Hourglass-AVSR: Down-Up Sampling-based Computational Efficiency Model for Audio-Visual Speech Recognition

Recently audio-visual speech recognition (AVSR), which better leverages video modality as additional information to extend automatic speech recognition (ASR), has shown promising results in complex acoustic environments. However, there is still substantial space to improve as complex computation of visual modules and ineffective fusion of audio-visual modalities. To eliminate these drawbacks, we propose a down-up sampling-based AVSR model (Hourglass-AVSR) to enjoy high efficiency and performance, whose time length is scaled during the intermediate processing, resembling an hourglass. Firstly, we propose a context and residual aware video upsampling approach to improve the recognition performance, which utilizes contextual information from visual representations and captures residual information between adjacent video frames. Secondly, we introduce a visual-audio alignment approach during the upsampling by explicitly incorporating boundary constraint loss. Besides, we propose a cross-layer attention fusion to capture the modality dependencies within each visual encoder layer. Experiments conducted on the MISP-AVSR dataset reveal that our proposed Hourglass-AVSR model outperforms ASR model by 12.9% and 20.8% relative concatenated minimum permutation character error rate (cpCER) reduction on far-field and middle-field test sets, respectively. Moreover, compared to other state-of-the-art AVSR models, our model exhibits the highest improvement in cpCER for the visual module. Furthermore, on the benefit of our down-up sampling approach, Hourglass-AVSR model reduces 54.2% overall computation costs with minor performance degradation.

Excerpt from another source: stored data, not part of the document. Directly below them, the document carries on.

/-- R15: the event trace only grows: what it holds before a step stands at its front after it. -/
def Obligations.TraceOnlyGrows : Prop :=
  ∀ s t : State, Machine.step s = .next t → ∃ events, t.trace = s.trace ++ events

/-- R50, R61(f), R166: while a decode is in progress no step takes a host operation or changes a Selector register or
the Activity Timestamp, and while none is in progress no step changes the canvas or appends an event. -/
def Obligations.HostAndDecoderNeverOverlap : Prop :=
  (∀ s t : State, s.phase ≠ .idle → Machine.step s = .next t →
    t.hostOps = s.hostOps ∧ t.idleIdx = s.idleIdx ∧ t.tapIdx = s.tapIdx ∧ t.lastTick = s.lastTick ∧
      t.lastWpm = s.lastWpm ∧ t.activityTs = s.activityTs) ∧
  (∀ s t : State, s.phase = .idle → Machine.step s = .next t →
    t.trace = s.trace ∧ ∀ p, canvasRead t p = canvasRead s p)

/-- R165: no overlap, no re-entry: an entry point invoked while a RENDER is in progress has no step, and no step taken
while a decode is in progress starts a decode or takes a host operation (R61(f), R166). That ACTIVITY and ROTATION are
refused as RENDER is rests on R166 and is log entry 10. -/
def Obligations.ReentrantInvocationRefused : Prop :=
  (∀ (op : HostOp) (s : State), s.phase ≠ .idle → invoke op s = .refused .reentrant) ∧
  (∀ s t : State, s.phase ≠ .idle → Machine.step s = .next t →
    t.phase ≠ .header ∧ t.base = s.base ∧ t.hostOps = s.hostOps)

/-- R28: the write cursor is a sequential counter: it is 0 at every decode's start, each write uses its current value as
the position and then adds 1, and every other step adds to it exactly the number of writes it makes and sets it to nothing
else. Where the invariant holds (its bound is the rule R25's) that sum does not wrap, so it never decreases. -/
def Obligations.WriteCursorIsSequential : Prop :=
  (∀ (v : Byte) (s t : State), sinkWrite v s = .next t →
    t.trace = s.trace ++ [.sw v s.cursor] ∧ t.cursor = s.cursor + 1) ∧
  (∀ s t : State, s.phase = .header → Machine.step s = .next t →
    t.cursor = 0 ∧ ∃ events, t.trace = s.trace ++ events ∧ writePositions events = []) ∧
  (∀ s t : State, s.phase ≠ .header → Machine.step s = .next t → ∃ events, t.trace = s.trace ++ events ∧
    t.cursor = s.cursor + BitVec.ofNat 16 (writePositions events).length ∧
    (Inv s → t.cursor.toNat = s.cursor.toNat + (writePositions events).length))

/-- R37, R169: with unbounded timestamps and a host whose clock never goes backwards, every pending host time stays at or
after every time the block holds, at every step. -/
def Obligations.MonotonicHostStaysAhead : Prop :=
  ∀ s t : State, MonotonicHost s → Machine.step s = .next t → MonotonicHost t
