@[simp] theorem fetchControl_params (c : Byte) (s : State) : (fetchControl c s).params = s.params := by simp [fetchControl]
@[simp] theorem fetchControl_base (c : Byte) (s : State) : (fetchControl c s).base = s.base := by simp [fetchControl]
@[simp] theorem fetchControl_L (c : Byte) (s : State) : (fetchControl c s).L = s.L := by simp [fetchControl]
@[simp] theorem fetchControl_cursor (c : Byte) (s : State) : (fetchControl c s).cursor = s.cursor := by simp [fetchControl]
@[simp] theorem fetchControl_n (c : Byte) (s : State) : (fetchControl c s).n = s.n := by simp [fetchControl]
@[simp] theorem fetchControl_v (c : Byte) (s : State) : (fetchControl c s).v = s.v := by simp [fetchControl]
@[simp] theorem fetchControl_idleIdx (c : Byte) (s : State) : (fetchControl c s).idleIdx = s.idleIdx := by simp [fetchControl]
@[simp] theorem fetchControl_tapIdx (c : Byte) (s : State) : (fetchControl c s).tapIdx = s.tapIdx := by simp [fetchControl]
@[simp] theorem fetchControl_lastTick (c : Byte) (s : State) : (fetchControl c s).lastTick = s.lastTick := by simp [fetchControl]
@[simp] theorem fetchControl_lastWpm (c : Byte) (s : State) : (fetchControl c s).lastWpm = s.lastWpm := by simp [fetchControl]
@[simp] theorem fetchControl_activityTs (c : Byte) (s : State) : (fetchControl c s).activityTs = s.activityTs := by simp [fetchControl]
@[simp] theorem fetchControl_canvas (c : Byte) (s : State) : (fetchControl c s).canvas = s.canvas := by simp [fetchControl]
@[simp] theorem fetchControl_phase (c : Byte) (s : State) : (fetchControl c s).phase = s.phase := by simp [fetchControl]
@[simp] theorem fetchControl_hostOps (c : Byte) (s : State) : (fetchControl c s).hostOps = s.hostOps := by simp [fetchControl]
@[simp] theorem fetchControl_hostCalls (c : Byte) (s : State) : (fetchControl c s).hostCalls = s.hostCalls := by simp [fetchControl]

@[simp] theorem startDecode_params (b : Nat) (s : State) : (startDecode b s).params = s.params := rfl
@[simp] theorem startDecode_L (b : Nat) (s : State) : (startDecode b s).L = s.L := rfl
@[simp] theorem startDecode_i (b : Nat) (s : State) : (startDecode b s).i = s.i := rfl
@[simp] theorem startDecode_cursor (b : Nat) (s : State) : (startDecode b s).cursor = s.cursor := rfl
@[simp] theorem startDecode_c (b : Nat) (s : State) : (startDecode b s).c = s.c := rfl
@[simp] theorem startDecode_n (b : Nat) (s : State) : (startDecode b s).n = s.n := rfl
@[simp] theorem startDecode_v (b : Nat) (s : State) : (startDecode b s).v = s.v := rfl
@[simp] theorem startDecode_idleIdx (b : Nat) (s : State) : (startDecode b s).idleIdx = s.idleIdx := rfl
@[simp] theorem startDecode_tapIdx (b : Nat) (s : State) : (startDecode b s).tapIdx = s.tapIdx := rfl
@[simp] theorem startDecode_lastTick (b : Nat) (s : State) : (startDecode b s).lastTick = s.lastTick := rfl
@[simp] theorem startDecode_lastWpm (b : Nat) (s : State) : (startDecode b s).lastWpm = s.lastWpm := rfl
@[simp] theorem startDecode_activityTs (b : Nat) (s : State) : (startDecode b s).activityTs = s.activityTs := rfl
@[simp] theorem startDecode_canvas (b : Nat) (s : State) : (startDecode b s).canvas = s.canvas := rfl
@[simp] theorem startDecode_hostOps (b : Nat) (s : State) : (startDecode b s).hostOps = s.hostOps := rfl
@[simp] theorem startDecode_trace (b : Nat) (s : State) : (startDecode b s).trace = s.trace := rfl
@[simp] theorem startDecode_hostCalls (b : Nat) (s : State) : (startDecode b s).hostCalls = s.hostCalls := rfl
@[simp] theorem startDecode_draws (b : Nat) (s : State) : (startDecode b s).draws = s.draws := rfl

@[simp] theorem returnFromRender_params (s : State) : (returnFromRender s).params = s.params := rfl
@[simp] theorem returnFromRender_base (s : State) : (returnFromRender s).base = s.base := rfl
@[simp] theorem returnFromRender_L (s : State) : (returnFromRender s).L = s.L := rfl
@[simp] theorem returnFromRender_i (s : State) : (returnFromRender s).i = s.i := rfl
@[simp] theorem returnFromRender_cursor (s : State) : (returnFromRender s).cursor = s.cursor := rfl
@[simp] theorem returnFromRender_c (s : State) : (returnFromRender s).c = s.c := rfl
@[simp] theorem returnFromRender_n (s : State) : (returnFromRender s).n = s.n := rfl
@[simp] theorem returnFromRender_v (s : State) : (returnFromRender s).v = s.v := rfl
@[simp] theorem returnFromRender_idleIdx (s : State) : (returnFromRender s).idleIdx = s.idleIdx := rfl
@[simp] theorem returnFromRender_tapIdx (s : State) : (returnFromRender s).tapIdx = s.tapIdx := rfl
@[simp] theorem returnFromRender_lastTick (s : State) : (returnFromRender s).lastTick = s.lastTick := rfl
@[simp] theorem returnFromRender_lastWpm (s : State) : (returnFromRender s).lastWpm = s.lastWpm := rfl
@[simp] theorem returnFromRender_activityTs (s : State) : (returnFromRender s).activityTs = s.activityTs := rfl
@[simp] theorem returnFromRender_canvas (s : State) : (returnFromRender s).canvas = s.canvas := rfl
@[simp] theorem returnFromRender_hostOps (s : State) : (returnFromRender s).hostOps = s.hostOps := rfl
@[simp] theorem returnFromRender_trace (s : State) : (returnFromRender s).trace = s.trace := rfl
@[simp] theorem returnFromRender_violation (s : State) : (returnFromRender s).violation = s.violation := rfl
@[simp] theorem returnFromRender_draws (s : State) : (returnFromRender s).draws = s.draws := rfl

翻译：近期，音视频语音识别（AVSR）通过利用视频模态作为额外信息来扩展自动语音识别（ASR），在复杂声学环境中展现出显著成效。然而，由于视觉模块计算复杂且音视频模态融合效率低下，其性能仍有较大提升空间。为解决这些问题，我们提出了一种基于下-上采样的AVSR模型（Hourglass-AVSR），该模型在中间处理过程中缩放时间长度（形似沙漏），从而兼具高效性与优越性能。首先，我们提出一种上下文与残差感知的视频上采样方法，通过利用视觉表征中的上下文信息并捕捉相邻视频帧间的残差信息，提升识别性能。其次，我们在上采样过程中引入显式边界约束损失的视觉-音频对齐方法。此外，我们提出跨层注意力融合机制，以捕获每个视觉编码器层内的模态依赖关系。在MISP-AVSR数据集上的实验表明，所提Hourglass-AVSR模型在远场和中场测试集上，相较于ASR模型分别实现了12.9%和20.8%的相对级联最小词错率（cpCER）降低。与其它先进AVSR模型相比，本模型的视觉模块在cpCER指标上提升最为显著。此外，得益于下-上采样方法，Hourglass-AVSR模型在仅带来微小性能损失的情况下，整体计算成本降低了54.2%。